Creators using AI assistants for writing, ideation, or production work will get better first drafts and fewer frustrating non-answers if they strip prescriptive micro-instructions from their templates.
Risks
### Prompt Debt Accumulates Silently
The biggest risk here is invisible degradation. If your prompts were written for an older model and you've upgraded without re-tuning, you may be getting worse results than you were six months ago — without any obvious error message telling you so. Token costs go up. Output quality drifts down. You assume the model is the problem.
### The Maintenance Burden Is Real
Maintaining separate prompt collections for Opus, Sonnet 4, and GPT-5.5 is genuinely more work. The two-layer architecture reduces this burden, but it doesn't eliminate it. Every major model release now requires a prompt audit. That's a new operational cost that teams need to budget for.

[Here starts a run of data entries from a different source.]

-- ==== Sys2Proof/Laws/KeepDeliver.lean ====
section
/-! SUPPORT. What the operations of Machine/Deliver.lean keep (Laws/Keeps.lean). -/
namespace Sys2Proof.Machine

theorem keeps_consume {s t : State} (h : Keeps s t) (a0) : Keeps s (consume a0 t) := by
  unfold consume
  iterate 40 try any_goals first
    | with_reducible assumption
    | with_reducible refine keeps_modFabric ?_ ?_
    | with_reducible refine Keeps.snd (by with_reducible assumption) ?_
    | (simp; done)
    | (intro _; simp_all; done)
    | (simp_all; done)
    | (intro _)
    | split
    | dsimp only

theorem keeps_modRx {s t : State} (h : Keeps s t) (a0) (a1) : Keeps s (modRx a0 a1 t) := by
  unfold modRx
  iterate 40 try any_goals first
    | with_reducible assumption
    | with_reducible refine keeps_modDlv ?_ ..
    | with_reducible refine Keeps.snd (by with_reducible assumption) ?_
    | (intro _)
    | split
    | dsimp only

theorem keeps_settlePsns {s t : State} (h : Keeps s t) (a0) (a1) : Keeps s (settlePsns a0 a1 t) := by
  unfold settlePsns
  iterate 40 try any_goals first
    | with_reducible assumption
    | with_reducible refine keeps_modRx ?_ ..
    | with_reducible refine keeps_modDlv ?_ ..
    | with_reducible refine Keeps.snd (by with_reducible assumption) ?_
    | with_reducible refine Keeps.foldl_snd ?_ _ _ (fun _ _ _ => ?_)
    | with_reducible refine Keeps.foldl ?_ _ _ (fun _ _ _ => ?_)
    | (intro _)
    | split
    | dsimp only

theorem keeps_sendAck {s t : State} (h : Keeps s t) (a0) : Keeps s (sendAck a0 t) := by
  unfold sendAck
  iterate 40 try any_goals first
    | with_reducible assumption
    | with_reducible refine keeps_modRx ?_ ..
    | with_reducible refine keeps_inject ?_ ..
    | with_reducible refine Keeps.snd (by with_reducible assumption) ?_
    | (intro _)
    | split
    | dsimp only

theorem keeps_sendNak {s t : State} (h : Keeps s t) (a0) (a1) (a2) (a3) (a4) : Keeps s (sendNak a0 a1 a2 a3 a4 t) := by
  unfold sendNak
  iterate 40 try any_goals first
    | with_reducible assumption
    | with_reducible refine keeps_inject ?_ ..
    | with_reducible refine keeps_modDlv ?_ ..
    | with_reducible refine Keeps.snd (by with_reducible assumption) ?_
    | (intro _)
    | split
    | dsimp only

theorem keeps_unreserve {s t : State} (h : Keeps s t) (a0) : Keeps s (unreserve a0 t) := by
  unfold unreserve
  iterate 40 try any_goals first
    | with_reducible assumption
    | with_reducible refine keeps_modQueue ?_ ..
    | with_reducible refine Keeps.snd (by with_reducible assumption) ?_
    | (intro _)
    | split
    | dsimp only

theorem keeps_refuse {s t : State} (h : Keeps s t) (a0) (a1) (a2) (a3) : Keeps s (refuse a0 a1 a2 a3 t) := by
  unfold refuse
  iterate 40 try any_goals first
    | with_reducible assumption
    | with_reducible refine keeps_sendNak ?_ ..
    | with_reducible refine keeps_unreserve ?_ ..
    | with_reducible refine keeps_modRx ?_ ..
    | with_reducible refine keeps_settlePsns ?_ ..
    | with_reducible refine Keeps.snd (by with_reducible assumption) ?_
    | (intro _)
    | split
    | dsimp only

theorem keeps_senderTag {s t : State} (h : Keeps s t) (a0) : Keeps s (senderTag t a0).2 := by
  unfold senderTag
  iterate 40 try any_goals first
    | with_reducible assumption
    | with_reducible refine Keeps.snd (by with_reducible assumption) ?_
    | (intro _)
    | split
    | dsimp only
    | with_reducible refine Keeps.upd ?_ ..

theorem keeps_flushWindow {s t : State} (h : Keeps s t) (a0) (a1) : Keeps s (flushWindow a0 a1 t) := by
  unfold flushWindow
  iterate 40 try any_goals first
    | with_reducible assumption
    | with_reducible refine keeps_flushOther ?_ ..
    | with_reducible refine Keeps.snd (by with_reducible assumption) ?_
    | (intro _)
    | split
    | dsimp only

theorem keeps_notifyTarget {s t : State} (h : Keeps s t) (a0) (a1) (a2) (a3) (a4) : Keeps s (notifyTarget a0 a1 a2 a3 a4 t) := by
  unfold notifyTarget
  iterate 40 try any_goals first
    | with_reducible assumption
    | with_reducible refine keeps_senderTag ?_ ..
    | with_reducible refine keeps_writeReceipt ?_ ..
    | with_reducible refine keeps_flushWindow ?_ ..
    | with_reducible refine keeps_modQueue ?_ ..
    | with_reducible refine Keeps.snd (by with_reducible assumption) ?_
    | (intro _)
    | split
    | dsimp only

theorem keeps_takeMap {s t : State} (h : Keeps s t) (a0) : Keeps s (takeMap a0 t) := by
  unfold takeMap
  iterate 40 try any_goals first
    | with_reducible assumption
    | with_reducible refine keeps_modRx ?_ ..
    | with_reducible refine keeps_modDlv ?_ ..
    | with_reducible refine Keeps.snd (by with_reducible assumption) ?_
    | (intro _)
    | split
    | dsimp only

theorem keeps_openContext {s t u : State} (h : Keeps s t) (p : Packet) (e : openContext p t = some u) : Keeps s u := by
  unfold openContext at e
  dsimp only at e
  repeat' split at e
  all_goals cases e
  · exact keeps_modRx h _ _
  · exact keeps_modDlv h _

theorem keeps_admitTo {s t : State} (h : Keeps s t) (a0) (a1) (a2) (a3) (hf0 : ∀  u, Keeps s u → Keeps s (a1  u)) (hf1 : ∀  u, Keeps s u → Keeps s (a2  u)) (hf2 : ∀  u, Keeps s u → Keeps s (a3  u)) : Keeps s (admitTo a0 a1 a2 a3 t) := by
  unfold admitTo
  iterate 40 try any_goals first
    | with_reducible assumption
    | with_reducible refine hf2 _ ?_
    | with_reducible refine hf1 _ ?_
    | with_reducible refine hf0 _ ?_
    | with_reducible refine keeps_sendNak ?_ ..
    | with_reducible refine keeps_modDlv ?_ ..
    | with_reducible refine keeps_takeMap ?_ ..
    | with_reducible refine keeps_openContext (by with_reducible assumption) _ (by with_reducible assumption)
    | with_reducible refine Keeps.snd (by with_reducible assumption) ?_
    | (intro _)
    | split
    | dsimp only

theorem keeps_admitRequest {s t : State} (h : Keeps s t) (a0) (a1) (a2) (hf0 : ∀  u, Keeps s u → Keeps s (a1  u)) (hf1 : ∀  u, Keeps s u → Keeps s (a2  u)) : Keeps s (admitRequest a0 a1 a2 t) := by
  unfold admitRequest
  iterate 40 try any_goals first
    | with_reducible assumption
    | with_reducible refine hf1 _ ?_
    | with_reducible refine hf0 _ ?_
    | with_reducible refine keeps_admitTo ?_ _ _ _ _ (fun _ _ => ?_) (fun _ _ => ?_) (fun _ _ => ?_)
    | with_reducible refine keeps_sendAck ?_ ..
    | with_reducible refine Keeps.snd (by with_reducible assumption) ?_
    | (intro _)
    | split
    | dsimp only

theorem keeps_answerBehind {s t : State} (h : Keeps s t) (a0) : Keeps s (answerBehind a0 t) := by
  unfold answerBehind
  iterate 40 try any_goals first
    | with_reducible assumption
    | with_reducible refine keeps_inject ?_ ..
    | with_reducible refine keeps_sendAck ?_ ..
    | with_reducible refine Keeps.snd (by with_reducible assumption) ?_
    | (intro _)
    | split
    | dsimp only

theorem keeps_acknowledge {s t : State} (h : Keeps s t) (a0) (a1) : Keeps s (acknowledge a0 a1 t) := by
  unfold acknowledge
  iterate 40 try any_goals first
    | with_reducible assumption
    | with_reducible refine keeps_modRx ?_ ..
    | with_reducible refine keeps_settlePsns ?_ ..
    | with_reducible refine keeps_sendAck ?_ ..
    | with_reducible refine Keeps.snd (by with_reducible assumption) ?_
    | (intro _)
    | split
    | dsimp only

### Universal Prompts Are a Trap
The temptation to find one prompt that works everywhere is understandable but counterproductive. As Max Leiter of Vercel put it: "Prompts overfit to models the same way models overfit to data." Every "Be concise" or "DO NOT BE LAZY" instruction in your prompt is a patch for one model's defaults. Change the model, and half those patches become useless — and the other half start causing harm.
Conclusion
Claude Sonnet 4 is a genuinely more capable model than Opus 4.8 by most measures. But capability doesn't translate to results if your prompts are fighting the model's defaults instead of working with them. The 200,000-token run that opened this story wasn't a model failure — it was a prompt failure.
The fix is straightforward in principle: build a stable vendor-agnostic core, add thin model-specific overlays, and audit your existing prompts for phrases that trigger the wrong behaviors in newer models. Both Anthropic and OpenAI have now made it official policy that new models require new prompting strategies. The sooner you treat prompt maintenance as a recurring task rather than a one-time setup, the less money and time you'll waste on tokens that go nowhere.